Re: RDMA inline threshold?

Dan Lavu <dan@xxxxxxxxxx> · Wed, 30 May 2018 10:20:42 -0400

Stefan, 
We'll have to let somebody else chime in. I don't work on this project, just another user, enthusiast and I've spent, still spending much time tuning my own RDMA gluster configuration. In short, I won't have an answer for you. If nobody can answer, I'd suggest filing a bug, that way it can be tracked and reviewed by developers. 

- Dan

On Wed, May 30, 2018 at 6:34 AM, Stefan Solbrig <stefan.solbrig@xxxxx> wrote:
Dear Dan,

thanks for the quick reply!  

I actually tried restarting all processes (and even rebooting all servers), but the error persists. I can also confirm that all birck processes are running.   My volume is a distrubute-only volume (not dispersed, no sharding). 

I also tried mounting with use_readdirp=no,  because the error seems to be connected to readdirp, but this option does not change anything. 

I found to options I might try:  (gluster volume get myvolumename  all | grep readdirp )

   performance.force-readdirp              true

   dht.force-readdirp                      on

Can I turn off these safely? (or what precisely do they do?)

I also assured that all glusterd processes have  unlimited locked memory. 
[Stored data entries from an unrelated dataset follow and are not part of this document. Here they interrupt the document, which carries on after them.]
/-- R74, R193: a flush whose words all take their sums is over, the machine as the flush leaves it. A word flushed holds its old value
plus all that was accumulated for it, rounded once, a NaN or an infinity by R74's order; what was accumulated is gone, and every other
byte is as before. -/
def Obligations.BackwashFlushRuns : Prop :=
  ∀ (g : Guard) (s s' : State) (e : Env), Tidy s → s.env? g = some e → e.active ≠ 0 → releaseReady s e .dev = true →
    (s.flushWords e.L (some e.wg.core) e.L.targeted = (s', none) →
      ∃ t, exec (.bwflush g none) s = .next t ∧ passed e t ∧ regsKept e.w (t.wave e.id) ∧ t.mem = s'.mem) ∧
    (∀ d a off, let base := e.w.sreg a.toNat + off.signExtend 64
      let n := (e.w.sreg d.toNat).toNat
      base.toNat % 4 = 0 → n % 4 = 0 →
      s.flushWords e.L (some e.wg.core) (e.L.targeted.filter fun va => base.toNat ≤ va && va + 4 ≤ base.toNat + n) = (s', none) →
      ∃ t, exec (.bwflush g (some (d, a, off))) s = .next t ∧ passed e t ∧ regsKept e.w (t.wave e.id) ∧ t.mem = s'.mem) ∧
    (∀ va c a p, e.L.targeted = [va] → tget? s.ctxs e.ctx = some c → accumOf c va = some a →
      translate s (some e.wg.core) e.ctx (c.seenBy s e.L) va .write = .ok p → tideLocked s p.key 4 = false → badLine s p.key = false →
      let old := s.natAt p.key 4
      let nan := fmt32.isNaN old = true
      let sum := sext 324 a.sum
      ∃ t, exec (.bwflush g none) s = .next t ∧ passed e t ∧ regsKept e.w (t.wave e.id) ∧
        tget? t.ctxs e.ctx = some { c with accums := tdel c.accums va, spills := tdel c.spills va } ∧
        (∀ k, k < p.key ∨ p.key + 4 ≤ k → memGet t.mem k = memGet s.mem k) ∧
        let new : Word := BitVec.ofNat 32 (t.natAt p.key 4)
        (∀ x, a.nan = some x → new = BitVec.ofNat 32 (fmt32.nanrule (if nan then [old, x.toNat] else [x.toNat]))) ∧
        (a.nan = none → nan → new = BitVec.ofNat 32 (fmt32.nanrule [old])) ∧
        (a.nan = none → ¬ nan →
          let up := a.pinf = true ∨ fmt32.value old = .inf false
          let down := a.ninf = true ∨ fmt32.value old = .inf true
          (up → down → new = 0x7FC00000) ∧ (up → ¬ down → new = 0x7F800000) ∧ (¬ up → down → new = 0xFF800000) ∧
          (¬ up → ¬ down → sum = 0 → new = BitVec.ofNat 32 old) ∧
          ∀ neg m x, ¬ up → ¬ down → sum ≠ 0 → fmt32.value old = .fin neg m x →
            new = BitVec.ofNat 32 (fmt32.roundInt .rne (bwUnits neg m x + sum) (-149) false).1))

/-- R95, R194, R195: hints change no register and no byte of memory; a fence with nothing left to wait for, to take or to
write back is over, and as an acquire at `.gng` or wider it has dropped its core's copies. -/
def Obligations.HintsAndFencesRun : Prop :=
  (∀ (m : Mem) (s : State) (e : Env), Tidy s → s.env? m.g = some e → e.memOk m = true → ∀ i, i = .prefd m ∨ i = .cwbInv m ∨ i = .cwbWb m →
    ∃ t, exec i s = .next t ∧ passed e t ∧ regsKept e.w (t.wave e.id) ∧ t.mem = s.mem) ∧
  (∀ (g : Guard) (sc : Scope) (ord : Order) (s : State) (e : Env), Tidy s → s.env? g = some e → e.enabled ≠ 0 →
    e.w.reports = [] → e.w.loads = [] → (s.core e.wg.core).fifo = [] → (s.core e.wg.core).arrived = true → e.wg.stash = [] →
    e.w.marked = none → s.unanswered e.wg.core = [] →
    ∃ t, exec (.fence g sc ord) s = .next t ∧ passed e t ∧ regsKept e.w (t.wave e.id) ∧ t.mem = s.mem ∧
      (isAcquire ord = true → atLeast sc .gng = true → (t.core e.wg.core).copies = []))

/-- R196, R364: a `moor` all of whose lanes find their condition met at once gives each lane the value it read, and where a RETRY
has continued it clears `sr.prog`; a further read of a
waiting lane that finds it marks the lane done with its value. R82, R197, R198: `smap` maps a range, `sunmap` and `swb` write
dirty bytes back, `sunmap` then removes the entry, and the device writes an entry back at any other time.
(What `sr.prog` holds meanwhile is the model's reading, log entry 14.) -/
def Obligations.MoorAndStashRun : Prop :=
  ((∀ (m : Mem) (c : MoorCond) (s : State) (e : Env) (T : Nat → Target), Tidy s → s.env? m.g = some e → e.enabled ≠ 0 →
    e.vTy m.ty.is64 m.d.toNat = true → e.memOk m = true → settled s e = true → e.w.done = 0 → e.w.emitBad = [] →
    accessed s e .load m m.ty.bytes false (lanesOf e.enabled) T →
    let v := fun l => s.numAt (T l).acc.key m.ty.bytes
    (∀ l ∈ lanesOf e.enabled, (T l).acc.remote = false ∧ badLine s (T l).acc.key = false ∧
      moorMet c (aluOf m.ty) (v l) (storeValue e.w m.ty m.d.toNat l) = true) →
    ∃ t, exec (.moor m c) s = .next t ∧ passed e t ∧ t.mem = s.mem ∧ vOnly e m.ty.is64 m.d.toNat (t.wave e.id) ∧
      moorOver (t.wave e.id) = 0 ∧ (t.wave e.id).prog = (if e.w.redo then 0 else e.w.prog) ∧
      ∀ l ∈ lanesOf e.enabled, dHolds (t.wave e.id) .n32 false m.ty.is64 m.d.toNat l
        (if m.ty.is64 then v l else extendLoad m.ty (v l))) ∧
  (∀ (wave l : Nat) (r : MoorReply) (m : Mem) (c : MoorCond) (s : State) (e0 e : Env) (x : Target),
    ({ s with cur := wave } : State).env? noGuard = some e0 →
    fetch { s with cur := wave } e0.wg.core e0.ctx e0.c e0.pc = .instr (.moor m c) →
    ({ s with cur := wave } : State).env? m.g = some e → (s.wave wave).status = .waiting .retry →
    e.wg.resident = true → e.wg.retired = false → e.wg.leaving = none → e.enabled.getLsbD l = true → (moorOver e.w).getLsbD l = false → isAcquire m.ord = false →
    resolve { s with cur := wave } e .load m.space m.ty.bytes true l (e.ea m l) = .ok x →
    (if x.acc.remote then r.err ≠ 0x40 ∧ r.err ≠ 0x41 else badLine s x.acc.key = false) →
    let v := if x.acc.remote then r.value.toNat % 2 ^ (8 * m.ty.bytes) else s.numAt x.acc.key m.ty.bytes
    moorMet c (aluOf m.ty) v (storeValue e.w m.ty m.d.toNat l) = true →
    ∃ t, exec (.moorReread wave l r) s = .next t ∧ t.mem = s.mem ∧ t.waves = (s.modWave wave fun w => moorDone w m.ty m.d.toNat l v).waves)) ∧
  ((∀ (g : Guard) (s : State) (e : Env), Tidy s → s.env? g = some e → e.active ≠ 0 → settled s e = true →
    (∀ d a b : BitVec 8,
      let off := (e.w.sreg d.toNat).toNat
      let va := e.w.sreg a.toNat
      let n := (e.w.sreg b.toNat).toNat
      off < 2 ^ 18 → isLocalVa va = true → off % 128 = 0 → va.toNat % 128 = 0 → n % 128 = 0 → n ≠ 0 → e.wg.stash.length < 8 →
      off + n ≤ e.H.scratch → (∀ st ∈ e.wg.stash, rangesMeet st.off st.len off n = false) →
      ∃ t W, exec (.smap g d a b) s = .next t ∧ passed e t ∧ regsKept e.w (t.wave e.id) ∧ t.mem = s.mem ∧
        tget? t.wgs e.wgId = some W ∧ W.stash = e.wg.stash ++ [{ off, va, len := n }]) ∧
    (∀ a : BitVec 8,
      let off := (e.w.sreg a.toNat).toNat
      e.wg.stash.any (fun st => st.off = off) = true → ∀ s', s.stashBack e.wgId (fun _ st => st.off = off) = (s', none) →
      (∃ t, exec (.swb g (some a)) s = .next t ∧ passed e t ∧ regsKept e.w (t.wave e.id) ∧ t.mem = s'.mem) ∧
      ∃ t W, exec (.sunmap g a) s = .next t ∧ passed e t ∧ regsKept e.w (t.wave e.id) ∧ t.mem = s'.mem ∧
        tget? t.wgs e.wgId = some W ∧ ∀ st ∈ W.stash, st.off ≠ off) ∧
    (∀ s', s.stashBack e.wgId (fun _ _ => true) = (s', none) →
      ∃ t, exec (.swb g none) s = .next t ∧ passed e t ∧ regsKept e.w (t.wave e.id) ∧ t.mem = s'.mem)) ∧
  (∀ (wg n : Nat) (s : State), exec (.stashWriteback wg n) s = .next (s.stashBack wg fun i _ => i = n).1))

/-! ### Waiting and synchronisation (R132, R199 to R204) -/

/-- R132: a `wait` whose counters are at or below its arguments, with no report that it takes, is over. R200, R201: `binit`,
`barrive`, `bsync`, `bwait` and `binval` at a barrier of the wave's own workgroup or of a peer that exists and has not
retired: the barrier's new state, the wave's result, and the waiters that go on.
(Where a workgroup's save area stands, and how a barrier's first word is packed there while the workgroup is out, are the model's,
log entries 4 and 42.) -/
def Obligations.BarriersRun : Prop :=
  (∀ (g : Guard) (ld st cp tl : BitVec 6) (s : State) (e : Env), Tidy s → s.env? g = some e →
    (∀ r ∈ e.w.reports, e.enabled.getLsbD r.lane = false ∨
      ¬ ((r.kind = 0 ∧ ld ≠ 63) ∨ (r.kind = 1 ∧ st ≠ 63) ∨ (r.kind = 2 ∧ cp ≠ 63) ∨ (r.kind = 3 ∧ tl ≠ 63))) →
    e.w.ldCnt ≤ ld → e.w.stCnt ≤ st → e.w.cpCnt ≤ cp → e.w.tlCnt ≤ tl →
    ∃ t, exec (.wait g ld st cp tl) s = .next t ∧ isOver e s t ∧ regsKept e.w (t.wave e.id)) ∧
  (∀ (g : Guard) (d a b : BitVec 8) (r : BarRef) (s : State) (e : Env) (wg : Nat), Tidy s → s.env? g = some e → e.enabled ≠ 0 →
    barOwner s e r = some wg →
    let i := r.index.toNat
    let x := barAt s wg i
    let mask := (e.w.sreg a.toNat).setWidth 32
    let place := devKey (Config.saveArea wg + 0x40 + 32 * i)
    let out := (tget? s.wgs wg).any (·.saved)
    let kept := fun (t u : State) => (∀ k, out = false ∨ k < place ∨ place + 32 ≤ k → memGet t.mem k = memGet u.mem k) ∧
      (out = true → memRead t.mem place 32 = barrierBytes (barAt t wg i))
    let freed := fun (t : State) (v : Bool) => ∀ w gen, w ≠ e.id → (s.wave w).status = .waiting (.barrier (barId wg i) gen) →
      (t.wave w).status = .waiting (.released v)
    (hasWaiters s wg i = false → ∃ t, exec (.binit g d a b r) s = .next t ∧ passed e t ∧ kept t s ∧
      sGets e t d (x.dropped.setWidth 64) ∧
      let n := (e.w.sreg a.toNat).toNat % 65536
      barAt t wg i = { x with dropped := 0, valid := true, expected := if n = 0 then 65536 else n
                              mask := (e.w.sreg b.toNat).setWidth 32, arrived := 0 }) ∧
    (∃ t, exec (.binval g r) s = .next t ∧ passed e t ∧ kept t s ∧ regsKept e.w (t.wave e.id) ∧
      barAt t wg i = { x with valid := false, arrived := 0 } ∧ freed t false) ∧
    (∀ s', released s s' e .gng →
      let arrives := fun (run : Instr) (own : State → Prop) =>
        (x.valid = false → ∃ t, exec run s = .next t ∧ passed e t ∧ kept t s' ∧ own t ∧
          barAt t wg i = { x with dropped := x.dropped + 1 }) ∧
        (x.valid = true → mask = x.mask → x.arrived + 1 = x.expected →
          ∃ t, exec run s = .next t ∧ passed e t ∧ kept t s' ∧ own t ∧
            barAt t wg i = { x with gen := x.gen + 1, arrived := 0 } ∧ freed t true)
      arrives (.barrive g d a r) (fun t => sGets e t d (x.gen.setWidth 64)) ∧
      (x.valid = true → mask = x.mask → x.arrived + 1 ≠ x.expected →
        ∃ t, exec (.barrive g d a r) s = .next t ∧ passed e t ∧ kept t s' ∧ sGets e t d (x.gen.setWidth 64) ∧
          barAt t wg i = { x with arrived := x.arrived + 1 }) ∧
      ((∀ v, e.w.status ≠ .waiting (.released v)) →
        arrives (.bsync g d a r) (fun t => pGets e t d x.valid))) ∧
    (∀ v, e.w.status = .waiting (.released v) → ∀ run, run = .bwait g d a r ∨ run = .bsync g d a r →
      ∃ t, exec run s = .next t ∧ passed e t ∧ t.mem = s.mem ∧ pGets e t d v) ∧
    ((∀ v, e.w.status ≠ .waiting (.released v)) → 0 < (x.gen - mask).toInt ∨ x.valid = false →
      ∃ t, exec (.bwait g d a r) s = .next t ∧ passed e t ∧ t.mem = s.mem ∧ pGets e t d (decide (0 < (x.gen - mask).toInt))))

/-- R202, R348: `pinadd`, `pinset` and `pinwait` on a pin that the launch may use. -/
def Obligations.PinsRun : Prop :=
  ∀ (g : Guard) (d a : BitVec 8) (pin : PinSrc) (s : State) (e : Env) (q : PinPlace), Tidy s → s.env? g = some e →
    pinOk s e.det (pinOf e.w pin) = true → pinPlace s e.det e.ctx (pinOf e.w pin) = .ok q →
    let x := (e.w.sreg a.toNat).setWidth 32
    (∀ s', e.active ≠ 0 → released s s' e .dev →
      (∃ t, exec (.pinadd g a pin) s = .next t ∧ passed e t ∧ regsKept e.w (t.wave e.id) ∧ pinValue t q = pinValue s' q + x ∧
        t.mem = (s'.setPin q (pinValue s' q + x)).mem) ∧
      (∃ t, exec (.pinset g a pin) s = .next t ∧ passed e t ∧ regsKept e.w (t.wave e.id) ∧ pinValue t q = x ∧
        t.mem = (s'.setPin q x).mem)) ∧
    (e.enabled ≠ 0 → 0 ≤ (pinValue s q - x).toInt →
      ∃ t, exec (.pinwait g d a pin) s = .next t ∧ passed e t ∧ t.mem = s.mem ∧ sGets e t d ((pinValue s q).setWidth 64))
Just to state it clearly:  I do _not_ see any data corruption.  Just the directory listings do not work (in very rare cases) with rdma transport:

"ls"  shows only a part of the files.

but then I do:

     stat  /path/to/known/filename

it succeeds, and even

   md5sum /path/to/known/filename/that/does/not/get/listed/with/ls

yields the correct result.

best wishes,

Stefan

> Am 30.05.2018 um 03:00 schrieb Dan Lavu <dan@xxxxxxxxxx>:

> 

> Forgot to mention, sometimes I have to do force start other volumes as well, its hard to determine which brick process is locked up from the logs. 

> 

> 

> Status of volume: rhev_vms_primary

> Gluster process                                                                                  TCP Port  RDMA Port  Online  Pid

> ------------------------------------------------------------------------------

> Brick spidey.ib.runlevelone.lan:/gluster/brick/rhev_vms_primary                 0         49157      Y       15666

> Brick deadpool.ib.runlevelone.lan:/gluster/brick/rhev_vms_primary             0         49156      Y       2542 

> Brick groot.ib.runlevelone.lan:/gluster/brick/rhev_vms_primary                   0         49156      Y       2180 

> Self-heal Daemon on localhost                                                                N/A       N/A        N       N/A  << Brick process is not running on any node.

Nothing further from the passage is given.